Australia needs a national security cloud: ASPI


By Dylan Bushell-Embling
Thursday, 11 June, 2020


Australia needs a national security cloud: ASPI

Australian national security agencies must develop a national security cloud and finally catch up to the private sector in terms of cloud adoption, according to the Australian Strategic Policy Institute (ASPI).

In a new report, ASPI argued that agencies’ slow adoption of cloud services due to initial concerns about the security of cloud technology have left them years behind the adoption curve.

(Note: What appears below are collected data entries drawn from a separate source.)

-- ==== Sys2Proof/Word.lean ====
section
/-! DEFINITION. The bit-vector types of FASTYZ-CORE and nothing else. -/

namespace Sys2Proof

/-- A byte: the only access size of the memory port (20_memory R60, R62). -/
abbrev Byte := BitVec 8

/-- A host register word, and a 32-bit byte address of the memory port (10_state R20, 20_memory R60). -/
abbrev Word := BitVec 32

end Sys2Proof
end

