-- ==== Sys2Proof/Syntax.lean ====
section
/-! DEFINITION. The instructions: the host commands and the items of a Yaz0 stream (00_scope R1), one constructor per row of the
opcode table, in its order. Bits the spec ignores (CMD bits 31:3, header bytes 8-15) are no operands (log 22). -/

namespace Sys2Proof

inductive Instr where
  /-- NOP, CMD OP = 0 (40_command_interface R115). -/
  | nop
  /-- ENCODE, CMD OP = 1 (44_encoder R180). -/
  | encode
  /-- DECODE, CMD OP = 2 (45_decoder R200). -/
  | decode
  /-- PEEK_SIZE, CMD OP = 3 (46_header_utilities R230). -/
  | peekSize
  /-- IS_YAZ0, CMD OP = 4 (46_header_utilities R232). -/
  | isYaz0
  /-- Reserved command code 5 (40_command_interface R116). -/
  | reserved5
  /-- Reserved command code 6 (40_command_interface R116). -/
  | reserved6
  /-- Reserved command code 7 (40_command_interface R116). -/
  | reserved7
  /-- HDR, the stream header, with its declared size (30_encoding R83). -/
  | hdr (size : Word)
  /-- FLAG, a flag byte (30_encoding R86). -/
  | flag (f : Byte)
  /-- LIT, a literal (30_encoding R88). -/
  | lit (b : Byte)
  /-- SM, a short match: `l` is `length - 2`, never 0, and `d` is `distance - 1` (30_encoding R89). -/
  | sm (l : BitVec 4) (d : BitVec 12)
  /-- LM, a long match: `d` is `distance - 1` and `n` is `length - 18` (30_encoding R90). -/
  | lm (d : BitVec 12) (n : Byte)
  deriving DecidableEq, Repr

end Sys2Proof
end

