/-- A match is its length's worth of bytes of the stream, if they repeat those `dist` before them: its flag bit stays 0. -/
theorem emitMatchToken_wrote {len dist : Nat} (he : e + len ≤ s.srcLen.toNat) (h3 : 3 ≤ len) (h273 : len ≤ 273) (hd1 : 1 ≤ dist)
    (hd : dist ≤ 4096) (hde : dist ≤ e) (hx : ∀ i, i < len → x (e + i) = x (e + i - dist)) :
    Wrote x (emitMatchToken s len dist) (e + len) := by
  obtain ⟨T, hmask, hr⟩ := hw
  have hop := h.op_lt (by omega)
  have hlen := encode_matchInstr_length len dist
  have hadd : TokenAdded s (emitMatchToken s len dist) (encode (matchInstr len dist)) :=
    advanceMask_putToken_added h.wf (by omega)
  obtain ⟨hmask', hfp', hop'⟩ := hadd.cursor hmask (by omega)
  have hbelow : ∀ j, j < s.wr.op.toNat → (emitMatchToken s len dist).dstByte j = s.dstByte j := fun j hj =>
    hadd.dstByte_below (emitMatchToken_dstAt s _ _) (by omega) hj
  refine ⟨T + 1, hmask', ?_⟩
  rw [hfp', hop']
  refine .mat (hr.mono (fun j _ hj _ => hbelow j hj) fun t _ => ?_) ?_ h3 h273 hd1 hd hde hadd.bytes hx
  · rw [hbelow _ h.fp_lt]
  · obtain ⟨-, hunused, -, hfp, hbyte⟩ := h.ok
    rw [UnusedFlagsZero, hmask] at hunused
    rw [flagBit, hbelow _ hfp, hbyte]
    exact flag_clear _ (Nat.mod_lt _ (by decide)) _ hunused

end token

/-! ### Runs of tokens -/

section tokens

variable {x : Nat → Byte} {s : State} {e : Nat} (h : Emitting x s e) (hw : Wrote x s e)
include h hw

/-- A run of literals is as many bytes of the input. -/
theorem emitLiterals_wrote {k : Nat} (he : e + k ≤ s.srcLen.toNat) : Wrote x (emitLiterals s e k) (e + k) := by
  induction k generalizing s e with
  | zero => exact hw
  | succ k ih =>
    have hem := h.literal (by omega) (s.srcByte e)
    have h' := h.emit hem (by omega)
    have hw' : Wrote x (emitLiteral s (s.srcByte e)) (e + 1) := by
      rw [h.src e (by omega)]
      exact emitLiteral_wrote h hw (by omega)
    obtain ⟨-, hlen, -⟩ := hem.sameParams
    rw [show e + (k + 1) = e + 1 + k by omega]
    exact ih h' hw' (by rw [hlen]; omega)

/-- A match's tokens are its length's worth of bytes, however it is split. -/
theorem emitTokens_wrote {l : List Nat} {dist : Nat} (hl : ∀ c ∈ l, 3 ≤ c ∧ c ≤ 273) (he : e + l.sum ≤ s.srcLen.toNat)
    (hd1 : 1 ≤ dist) (hd : dist ≤ 4096) (hde : dist ≤ e) (hx : ∀ i, i < l.sum → x (e + i) = x (e + i - dist)) :
    Wrote x (emitTokens s dist l) (e + l.sum) := by
  induction l generalizing s e with
  | nil => exact hw
  | cons c l ih =>
    obtain ⟨hc3, hc273⟩ := hl c (List.mem_cons_self ..)
    rw [List.sum_cons] at he hx ⊢
    have hem := h.matchToken hc3 (by omega) dist
    have hw' := emitMatchToken_wrote h hw (by omega) hc3 hc273 hd1 hd hde fun i hi => hx i (by omega)
    obtain ⟨-, hlen, -⟩ := hem.sameParams
    rw [← Nat.add_assoc]
    refine ih (h.emit hem (by omega)) hw' (fun c' hc' => hl c' (List.mem_cons_of_mem _ hc')) (by rw [hlen]; omega) (by omega)
      fun i hi => ?_
    rw [Nat.add_assoc]
    exact hx (c + i) (by omega)

theorem emitMatch_wrote {len dist : Nat} (h3 : 3 ≤ len) (he : e + len ≤ s.srcLen.toNat) (hd1 : 1 ≤ dist) (hd : dist ≤ 4096)
    (hde : dist ≤ e) (hx : ∀ i, i < len → x (e + i) = x (e + i - dist)) : Wrote x (emitMatch s len dist) (e + len) := by
  obtain ⟨hsum, hc⟩ := chunks_spec h3 (Nat.le_refl len)
  have := emitTokens_wrote h hw hc (by omega) hd1 hd hde (by rwa [hsum])
  rwa [hsum] at this

end tokens

/-! ### ENCODE's moves -/

/-- After initialisation the stream is its header and an empty flag byte (44_encoder R182). -/
theorem initEncode_wrote (x : Nat → Byte) (s : State) : Wrote x (initEncode s) 0 := by
  unfold Wrote
  have hwr : (initEncode s).wr = ⟨17#32, 16#32, firstMask, 0#8⟩ := by rw [initEncode_frame]
  rw [hwr]
  exact ⟨0, rfl, .start⟩

/-- An accepted candidate is at most 4096 before the cursor, and the match's bytes repeat those from it on
(42_match_finder R143, R145). -/
theorem Emitting.match_repeats {x : Nat → Byte} {s : State} {e : Nat} (h : Emitting x s e) (hn : s.enc.n = s.srcLen)
    (hmay : mayProbe s = true) (hacc : accepts s s.enc.ref.toNat s.enc.ip.toNat = true) :
    1 ≤ s.enc.ip.toNat - s.enc.ref.toNat ∧ s.enc.ip.toNat - s.enc.ref.toNat ≤ 4096 ∧
    ∀ i, i < matchLength s → x (s.enc.ip.toNat + i) = x (s.enc.ip.toNat + i - (s.enc.ip.toNat - s.enc.ref.toNat)) := by
  obtain ⟨-, hend, hagree⟩ := matchesAgree s hmay hacc
  obtain ⟨hlt, hwin, -⟩ := accepts_iff.mp hacc
  rw [hn] at hend
  refine ⟨by omega, hwin, fun i hi => ?_⟩
  rw [show s.enc.ip.toNat + i - (s.enc.ip.toNat - s.enc.ref.toNat) = s.enc.ref.toNat + i by omega, ← h.src _ (by omega),
    ← h.src _ (by omega)]
  exact (hagree i hi).symm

“For agencies that rely on cutting-edge high technology for their capability edge, this is disastrous,” the report states.

“Unless it’s addressed rapidly and comprehensively, Australia will quite simply be at a major disadvantage against potential adversaries who are using this effective new technology at scale to advance their own analysis and operational performance.”

Australia will also fall further behind its allies, ASPI said, arguing that the US national security community has a lead of at least five years over Australian partner agencies.

This change must be driven by ministers and agency heads rather than CIOs and security staff, ASPI said.

“That’s because security accreditation standards and processes can’t lead technological change. By definition and by design, security standards are lag controls, based on what’s already understood and formed from experience with past and present technical systems,” the report states.

“Ministers and agency heads have both the responsibility and perspective to look beyond the important current technical security standards and rules and think about the capability benefit that cloud computing can bring to Australia’s national security.”

Accordingly, ASPI has called for the government to commit to major investments in cloud infrastructure and services for Australian intelligence agencies as part of any government stimulus to Australia’s digital economy.

“The intelligence community needs to make this shift as a community, not as a rag-tag band of loosely coordinated agencies with agency heads making separate risk-based decisions,” the report adds.

“This means avoiding the non-strategy that’s the Digital Transformation Agency’s Secure Cloud Strategy, which takes exactly that Balkanised approach to investment decisions.”

This collaboration should involve the development of a national security cloud that has agencies’ interoperability as a core principle, ASPI said.

“The most powerful cloud infrastructure and applications are useless without the fuel they need to operate — data. So, the maximum data needs to be brought into the national security cloud by each agency in the intelligence community,” the report states.

“This is rice-bowl territory, so the decisions will be divisive and difficult, but national capability, not agency fiefdoms, needs to be the overriding interest.”

Another key attribute for the national security cloud must be security. Information hosted on the cloud must be protected from both state and non-state cyber actors who are already targeting Australian government systems.

As a result, data must be hosted onshore, and security must go beyond personal and system security to include the resilience and integrity of the supply chains that cloud infrastructure and service providers rely on to produce their products.

“This is a newly obvious priority exposed by the vulnerabilities we’ve seen in global supply chains through the pandemic — and high-technology supply chains are particularly exposed to Chinese state influence unless security is a design principle baked in from the start,” the report states.

ASPI also advised against what it anticipates as a tendency to adopt cloud infrastructure at the lower levels of classification first before more highly classified data.

The institute argued that combining valuable top-secret information with the huge trove of lower classification and open-source data is a source of distinctive advantage that agencies can offer the government.

“So, failing to incorporate highly classified data holdings with the analytic horsepower and flexibility that cloud infrastructure and applications bring would be a bit like adopting jet propulsion for reconnaissance aircraft during World War II but sticking with piston-engine aircraft for your fighter fleet, even as your enemy chooses otherwise.”